Personal choice, I respect that. I'll carry my gun when I hunt. Tight lines to everybody out there.


----------



## "Big" mark the shark (Jan 21, 2010)

Not that this has any thing to do with this post but my kids moved to Dayton in the five oaks area. my first trip there I stoped a police man to get some directions and he ask what business I had there. I sed I aM PICKING UP MY KIDS he told me not to stop for no one and if they try to stop you run them over and call 911 I was like ho ****. and he sed if I had a knife or something to keep it by my side. needless to say my kids have moved to a better part of town so I can most certainly see the concern on carrying a gun.


----------



## WishinIwasFishin (Apr 5, 2005)

I carry my LCP in my chest in my waders or in my vest. I just keep it in a glad bag to keep it dry. If I need to get it quick I can just rip the bag. It is light and I sometimes forget I have it. I figure the noise alone can avoid a problem with another person or an animal. And yes I know, if you draw it you must be prepared to use it.

It is my opinion that all fisherman are a little safer because some of us carry while we fish. It is just like being down on a houseboat down south. It is common knowledge that there is a very good chance that there is a firearm on that boat - thus many would be thieves stay away.

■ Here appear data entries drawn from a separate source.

/-- R79: the take's read returns in RUNNING. A length of 0 ends the take REJECTED; an account at or above N ends it
REJECTED with a BAD_ACCOUNT report; a closed gate ends it GATED; each is written back with no link and no attempt. Any
other joins the wait list. `u` is the state before what ends the event (R81, R78): the next state is `settleEvent s u`. -/
def Obligations.TakeIsJudged : Prop :=
  ∀ (data : Vector Byte 16) (k : Take) (r : OwnRead) (s : State), frontRead s = some r → r.use = .take →
    s.relay.take = some k → s.cmd.run = .running →
    ∃ t u, exec (.takeReadDone data) s = .next (settleEvent s u) ∧ settleEvent s u = t ∧ u.relay.take = none ∧
      (descLength data.toList = 0 ∨
        (descAccount data.toList ≠ shipAccount ∧ s.cfg.accounts ≤ descAccount data.toList) →
        placed u (fullWrite .uplinkRelay (s.cfg.upBase + 16 * k.slot)
          (recordOf 16 [(0, 8, descBuffer data.toList), (8, 2, descLength data.toList),
            (10, 2, descAccount data.toList), (12, 1, 0), (13, 1, finalCode .rejected), (14, 1, 255), (15, 1, 0)])
          (.slotBack k.entry))) ∧
      (descLength data.toList ≠ 0 → descAccount data.toList ≠ shipAccount →
        descAccount data.toList < s.cfg.accounts → gateDecision s (descAccount data.toList) = false →
        placed u (fullWrite .uplinkRelay (s.cfg.upBase + 16 * k.slot)
          (recordOf 16 [(0, 8, descBuffer data.toList), (8, 2, descLength data.toList),
            (10, 2, descAccount data.toList), (12, 1, 0), (13, 1, finalCode .gated), (14, 1, 255), (15, 1, 0)])
          (.slotBack k.entry))) ∧
      (descLength data.toList ≠ 0 →
        (descAccount data.toList = shipAccount ∨
          (descAccount data.toList < s.cfg.accounts ∧ gateDecision s (descAccount data.toList) = true)) →
        u.relay.waitList = s.relay.waitList ++ [k.entry] ∧
          entryOf u k.entry = { (default : Entry) with
            st := .waiting, slot := k.slot, buffer := descBuffer data.toList, length := descLength data.toList
            account := descAccount data.toList, metered := decide (descAccount data.toList ≠ shipAccount)
            incarnation := if descAccount data.toList = shipAccount then 0
              else (look s.gate.map (descAccount data.toList)).incarnation
            takeTime := k.time }) ∧
      u.rep = (if descLength data.toList ≠ 0 ∧ descAccount data.toList ≠ shipAccount ∧
          s.cfg.accounts ≤ descAccount data.toList
        then (badAccount 4 255 k.slot (descAccount data.toList) s).rep else s.rep) ∧
      keeps [.clock, .settings, .position, .coverage, .capture, .rating, .settlement] s t

/-- R93, R94: SET_SCHEDULE with a schedule that passes its checks installs it at once, the staged one gone, when the
effective mode is SINGLE or the round pointer is 0, and stages it otherwise; the result says which. -/
def Obligations.SetScheduleInstallsOrStages : Prop :=
  ∀ (n : Bool) (p : SetScheduleParams) (sch : Schedule) (s : State) (addr index size : Nat),
    fetchReturns s addr index size → s.cmd.run ≠ .halted → scheduleOf p = some sch →
    ∃ t, exec (.setSchedule n p) s = .next t ∧
      (s.sup.mode = .single ∨ s.relay.round = 0 → t.relay.running = sch ∧ t.relay.staged = none) ∧
      (s.sup.mode = .shared → s.relay.round ≠ 0 → t.relay.running = s.relay.running ∧ t.relay.staged = some sch) ∧
      completed t addr (completion .ok
        [(1, yesNo (decide (s.sup.mode = .single ∨ s.relay.round = 0)))] s.clock) ∧
      keeps [.clock, .settings, .position, .coverage, .capture, .rating, .settlement] s t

Deterrance is a key factor.

Safe fishing everyone.


----------



## Globadoc (Jun 27, 2011)

As a follow-up: my son and I fished the GMR near Crain's Run and got nothing to show for it. Not even a nibble. We chalked it up to a bad day on the water since neither of the two groups fishing up and down stream from us seemed to catch anything either. We plan to go out again one day next week. Relevant to my original post, no troubles whatsoever. Nothing that even remotely set off my "spidey senses". I'm not so sure I would have felt comfortable shooting at anyone near the park anyway. I would be my look to miss the perp and hit a 6yo in the parking lot.

Thanks for your help!


----------



## Captain Failboat (Jul 10, 2011)

So this isn't really on topic but its some interesting stuff with concealed carry. http://www.youtube.com/watch?feature=player_embedded&v=kassP7zI0qc#at=16


----------



## monsterKAT11 (Jun 20, 2004)

that officer was out of line with his unprofessional comments but you can't tell me that dude didn't have all the time in the world to yell that out the window or tell him as soon as he walks up. if the cop doesn't wanna hear you talk, you talk over him, if he won't let you talk you scream over him. i'd rather take a disorderly over a failure to notify any day


----------



## socdad (Jul 25, 2005)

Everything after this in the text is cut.